If a paper could be equally submitted to the Transactions on Antennas and Propagation (TAP), the Antennas and Wireless Propagation Letters (AWPL), or the Open Journal of Antennas and Propagation (OJAP), the paper may not work for the Antennas and Propagation Magazine, as it has a high likelihood of being out of scope. We especially encourage articles written specifically for the Magazine and are accessible and understandable to readers who may be working in many different fields. It is highly encouraged to contact the Editor-in-Chief or column editor prior to submission to discuss the potential paper and whether it fits within APM's scope. The Editor-in-Chief may also give the authors suggestions on how a paper could better fit into APM's scope and have a higher rate of success in proceeding into the review process. The Editor-in-Chief reserves the right to accept, reject, and/or edit any and all material submitted.
Review and Tutorial Papers
All review and tutorial papers must have a pre-approved proposal by the Editor-in-Chief prior to submission: link to proposal form.
As we would like a variety of topics to be presented in the Magazine, a proposal will be more successful if it is not similar to a review or tutorial topic we have covered in the past. Previous topics published recently include:
- Wearable textile antennas
- Deep space stations
- MIMO dielectric resonator antennas
- Optically transparent antennas
- Injection-locked photonic oscillators
- Filtennas
- SIW power dividers
- Rectennas
Columns
Some columns are open for outside submissions (more details below). Please select the appropriate manuscript type when submitting. If that manuscript type is not available for selection in ScholarOne, then that column is not accepting outside submissions for now. However, you are welcome to contact the Associate Editor of closed columns with potential article ideas.
All articles for technical columns should follow the guidelines for feature papers. Articles for non-technical columns should have a maximum of 5 one-column pages and a maximum of 5 photos, though we welcome additional multimedia included as supplementary material.

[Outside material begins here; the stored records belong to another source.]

-- ==== Sys2Proof/Machine/ChanEv.lean ====
section
/-! DEFINITION. Channel, synchronisation and sump packets at their destinations, and the timers of their senders (R254 to
R276). -/

namespace Sys2Proof.Machine

/-! ## Endpoints -/

/-- CH_ACK DELIVERED for a message (R257): to the sender's home queue die. -/
def Pkg.delivered (p : Pkg) (k : LPkt) : Pkg := p.answer k 5 (ackSpec 0x1FF (fld k.kspec.toNat 25 5) 3 false 0) []

/-- CH_MSG_RECEIVE (R257, R259, R260): a whole message is appended, or dropped, and acknowledged. -/
def execChMsgReceive (k : LPkt) (s : State) : Host.Outcome State Fault Refusal :=
  s.run fun p => p.arrive k 4 fun p =>
    let x := k.kspec.toNat
    let g := fld x 0 9
    let e := fld x 9 5
    let n := fld x 56 4 + 1
    if fld x 14 2 != 0 || 383 < g || k.content.length != 64 * n then p else
    let ep := p.ep g e
    let key := fld x 32 24
    let is (c : Nat × Nat × Nat × Nat × Nat) : Bool := c.1 == k.src.toNat && c.2.1 == fld x 16 9 && c.2.2.1 == fld x 25 5
    if ep.state = 1 && ep.key = key && ep.conns.any is && p.dieUp (dieOfCore g) then
      let ws := chunksOf 64 n k.content
      let room := 32 - epHeldSram ep
      let overs := n - room
      let ring := (ws.drop room).map fun w => ({ data := w } : EpWord)
      let p := p.ringPut ep (epRing ep) ring
      let p := p.setEp g e { ep with
        unread := ep.unread ++ [(ws.take room).map (fun w => ({ data := w } : EpWord)) ++ (List.range overs).map fun i => ({ ring := some (epRing ep + i) } : EpWord)]
        conns := ep.conns.map fun c => if is c then (c.1, c.2.1, c.2.2.1, c.2.2.2.1 + n, c.2.2.2.2) else c }
      let p := p.addCtr .chRingWords g overs
      ((p.epGrants g e).wakeRecv g e).delivered k
    else
      let p := p.bump (if ep.state = 1 && ep.key != key || ep.lastKey != key then .chStaleDrop else .chClosedDrop) g
      p.delivered k

/-- CH_OPEN_REQUEST_RECEIVE (R254): the endpoint answers or holds the request; the queue die answers CLOSED for a die in
reset (R260). -/
def execChOpenRequestReceive (k : LPkt) (s : State) : Host.Outcome State Fault Refusal :=
  s.run fun p => p.arrive k 4 fun p =>
    let x := k.kspec.toNat
    let g := fld x 0 9
    if fld x 14 2 != 1 || 383 < g then p
    else if !p.dieUp (dieOfCore g) then p.answer k 5 (ackSpec (fld x 16 9) (fld x 25 5) 1 false 0) []
    else p.openReq g (fld x 9 5) k

/-- CH_CLOSE_REQUEST_RECEIVE (R253): the endpoint forgets the connection and recomputes its grants. -/
def execChCloseRequestReceive (k : LPkt) (s : State) : Host.Outcome State Fault Refusal :=
  s.run fun p => p.arrive k 4 fun p =>
    let x := k.kspec.toNat
    let g := fld x 0 9
    let e := fld x 9 5
    if fld x 14 2 != 2 || 383 < g then p else
    let ep := p.ep g e
    let is (c : Nat × Nat × Nat × Nat × Nat) : Bool := c.1 == k.src.toNat && c.2.1 == fld x 16 9 && c.2.2.1 == fld x 25 5
    let gone := ep.state = 1 && ep.key = fld x 32 24
    let p := p.setEp g e { ep with
      conns := if gone then ep.conns.filter (fun c => !is c) else ep.conns
      lastGranted := if gone then keepLast is ep.conns ep.lastGranted else ep.lastGranted
      pendingOpen := ep.pendingOpen.filter fun q =>
        !(q.src == k.src && fld q.kspec.toNat 16 9 == fld x 16 9 && fld q.kspec.toNat 25 5 == fld x 25 5) }
    (p.epGrants g e).wakeRecv g e

/-- CH_ACK_RECEIVE (R254, R255, R260): CREDIT, CLOSED or REFUSED for a connection; DELIVERED belongs to an effect. -/
def execChAckReceive (k : LPkt) (s : State) : Host.Outcome State Fault Refusal :=
  s.run fun p => p.arrive k 5 fun p =>
    let x := k.kspec.toNat
    let g := fld x 0 9
    let n := fld x 9 5
    let type := fld x 14 2
    let grant := fld x 32 32
    if type = 3 || 383 < g then p else
    let open? := match p.req k.tag.toNat with
      | some r => (match r.who with | .chOpen a b => a == g && b == n | _ => false)
      | none => false
    if bit x 16 then
      match p.req k.tag.toNat with
      | some r => if open? then { p with reqs := tabSet none p.reqs k.tag.toNat (some { r with retry := true }) } else p
      | none => p.bump .ldLateResp (p.inPort k)
    else
      let p := if open? then p.endReq k.tag.toNat else p
      let c := p.conn g n
      if c.state = 0 || c.state = 3 || c.state = 4 then p
      else if type = 0 then
        let up := grant - c.grant
        (p.setConn g n { c with state := 2, grant := c.grant + up, credits := c.credits + up }).wakeSend g n
      else
        let p := (p.setConn g n { c with state := 3 }).wakeSend g n
        if type = 2 then p.bump .chRefused g else p

/-- Is this the OPEN request of entry n of core c, answered RETRY? -/
def openRetry (c n : Nat) (e : Nat × Option Req) : Bool :=
  match e.2 with
  | some r => r.retry && (match r.who with | .chOpen a b => a == c && b == n | _ => false)
  | none => false
/-- CH_OPEN_RETRY_TIMER (R254): the OPEN request answered RETRY is sent again. -/
def execChOpenRetryTimer (c : CoreId) (n : Fin 32) (s : State) : Host.Outcome State Fault Refusal :=
  s.run fun p =>
    match p.reqs.find? (openRetry c n) with
    | some e => if (p.conn c n).state = 1 then (p.endReq e.1).sendOpen c n else p.endReq e.1
    | none => p

/-- CH_STALL_EXPIRY (R261): a CH_SEND blocked beyond its connection's STALL_US faults its thread. -/
def execChStallExpiry (t : ThreadId) (s : State) : Host.Outcome State Fault Refusal :=
  s.run fun p =>
    let th := p.thr t
    match th.wait with
    | .chSend n _ _ =>
      if th.state != .blocked then p else
      let p := (p.bump .chStall (coreOf t)).raise .chStall (dieOfCore (coreOf t)) th.ctx t n
      p.thrFault t fChStall th.waitPc th.waitInst
    | _ => p

/-! ## Synchronisation objects -/

/-- Entries of one queue die's waiter table (R276). -/
def waiterMax : Nat := 8192
/-- KSPEC of a SYNC_RESP (Table 9.5). -/
def respSpec (obj op res core thr : Nat) : Nat := put 0 12 obj + put 12 3 op + put 15 3 res + put 18 9 core + put 27 6 thr

/-- A sync operation applied at the object's home (R274 to R276): it may fire the object, and is answered. -/
def Pkg.syncApply (p : Pkg) (k : LPkt) : Pkg :=
  p.arrive k 6 fun p =>
    let x := k.kspec.toNat
    let o := fld x 0 12
    let op := fld x 12 3
    let q := queueDie (halfOfObj o)
    let a := leNat (k.content.take 8)
    let b := leNat ((k.content.drop 8).take 8)
    let ob := p.sync o
    let ans (p : Pkg) (res : Nat) : Pkg := p.answer k 7 (respSpec o op res (fld x 16 9) (fld x 25 6)) (toLe 8 (p.sync o).ctr.toNat)
    let eff := op = 0 || op = 2 || op = 4
    let device := fld x 16 9 == 0x1FF
    if 4 < op || !p.dieUp q then p else
    let p := p.bump .syncOps q
    if !(ob.owner == fld x 32 8 || (device && ob.owner == 0x100)) || (eff && !device && (ob.binding == 1 || ob.binding == 3)) then ans p 3
    else if op = 0 then (ans (p.signalObj o (BitVec.ofNat 64 a)) 0).swapEval
    else if op = 2 then (ans (p.armObj o (a % 2 ^ 32)) 0).swapEval
    else if op = 4 then (ans (p.casObj o (BitVec.ofNat 64 a) (BitVec.ofNat 64 b)) 0).swapEval
    else if op = 3 then ans p 0
    else if (BitVec.ofNat 64 a).toInt ≤ ob.ctr.toInt then ans p 1
    else if waiterMax ≤ (p.waiters.filter fun w => halfOfObj w.obj == halfOfObj o).length then ans (p.bump .syncRetry q) 2
    else { p with waiters := p.waiters ++ [{ obj := o, threshold := BitVec.ofNat 64 a, pkt := k }] }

For specific questions regarding columns, please contact the Associate Editor for that particular column.
AP-S Committees and Activities
This non-technical column is a space for those in the Antennas and Propagation Society to disseminate information to the Magazine's readers regarding activities that take place within the society and for Adcom committees to provide updates on ongoing committee activities. These can include meeting and conference reports as well. All reports must be directly related to the IEEE Antennas and Propagation Society. If the report is about a specific AP-S committee (including conference and meeting reports related to the committee), the report would need to be approved and submitted from a committee chair.
Each report is limited to a maximum of 2 one-column pages and should be submitted to ScholarOne, using the manuscript type "Column - APS Committees and Activities”. A maximum of 2 photos are allowed on the main report. Additional photos and other multimedia can be included as supplementary material and would be connected to the published report via QR code. Please send supplementary material as a separate file or ZIP folder.

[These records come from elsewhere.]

/-- RESTORE_COMPLETE (R413 to R415): the tensors stand in their buffers or some are exhausted; the seal is compared and the
context's step state returns to the captured step. -/
def execRestoreComplete (ctx : CtxId) (results : List TensorRestore) (s : State) : Host.Outcome State Fault Refusal :=
  s.run fun p =>
    let x := p.secure
    match x.restoring with
    | none => p
    | some rec =>
      if x.ctx != ctx.val then p else
      let step := fld rec 0 61
      let lost := fld rec 128 6
      let hosted := (List.range (fld rec 136 11)).map fun i => fld rec (512 + 32 * lost + 32 * i) 32
      let sealA := fld rec 64 48
      let n := x.tensors.length
      let codes := (List.range n).map fun i => x.sourceOf (hosted.contains i) i (results.getD i ⟨false, false, false, false, []⟩)
      let report := ((codes.zipIdx).map fun (k, i) => toLe 8 (put 0 10 i + put 10 3 k + put 13 3 (b2n (k == 0)))).flatten
      let finish (p : Pkg) (st : Nat) (ps : List Byte) : Pkg :=
        let q := { p with secure := { p.secure with restoring := none, restoreReply := none, phase := 0 } }
        q.replyWaiting x.restoreReply st ps
      let p0 := p
      let p := p.deviceWrite ctx (fld rec 160 48) report 1
      let p := if (results.zipIdx).any fun (r, i) => r.poisoned && codes.getD i 0 == 0 then (p.raise .mdPoisonConsumed p.primary ctx 0 0).ctxFault ctx 6 else p
      if codes.any (· == 0) then finish (p.setFlag .secStatus p.primary 5) stGroupExhausted []
      else
        let p := p.deviceRead ctx sealA 128 1
        let sl := leNat (p.load sealA (fld (leNat (p.load sealA 8)) 32 32))
        let bad := (sealStreams sl).any fun e => match p.streamAddr ctx e.1 with
          | some a => p.loadNum (a + 16) 16 != e.2
          | none => true
        let auth := bit x.hdr 93
        let slots := p.slotsOf ctx
        if bad && !auth then finish p stSealMismatch []
        else if !p.objsFor (slots.filter fun j => ((p.slot j).vers.all fun e => e.2.state == 0)) then finish p0 stVersionObjects []
        else
          finish (p.restoreApply x ctx step sl bad codes results) 0 (tlv 0x0006 (toLe 8 step))

end Sys2Proof.Machine
end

A report can be submitted at any time and will be published in the next available issue. If there is a specific issue that a report should appear in, then that report should be sent at least 3 full months before the issue is published (example: a report for the June issue should be submitted before March). There will be a maximum of 5 reports allowed per column per issue, accepted based on date of submission. However, if a committee or specific activity has had a report published in one issue, their next report will be published only once all others that have submitted reports in the queue have been published.
Bioelectromagnetics
This is a technical column that welcomes articles on biomedical applications of electromagnetics, antennas, and propagation in terms of research, education, outreach, and more.
Book Reviews
If you are an author with a book that would be of interest to the antennas and propagation community and would like to have a book reviewed in the AP Magazine, please contact both the Editorial Assistant and the Book Review column editor with the title of book, the publisher, and the name and email address for the publisher point-of-contact. If the column editor does proceed with the review of your book, please note that it may take some time to find a qualified reviewer and for us to receive the completed review.
Education Corner
This is a non-technical column intended to provide impactful and effective techniques, discussions, and methodologies within the educational context in the field of Antennas and Propagation. They should be written in language that is understandable to readers working in other disciplines. All Education Corner articles must have a pre-approved proposal before submission. Please refer to the proposal form instructions for further information. Proposals can be sent as a Word file or using the fillable PDF form. Submissions to the Education Corner that are not pre-approved may be rejected automatically. When submitting the manuscript, please make sure to note in your cover letter the date of approval and include the approved proposal in your manuscript files.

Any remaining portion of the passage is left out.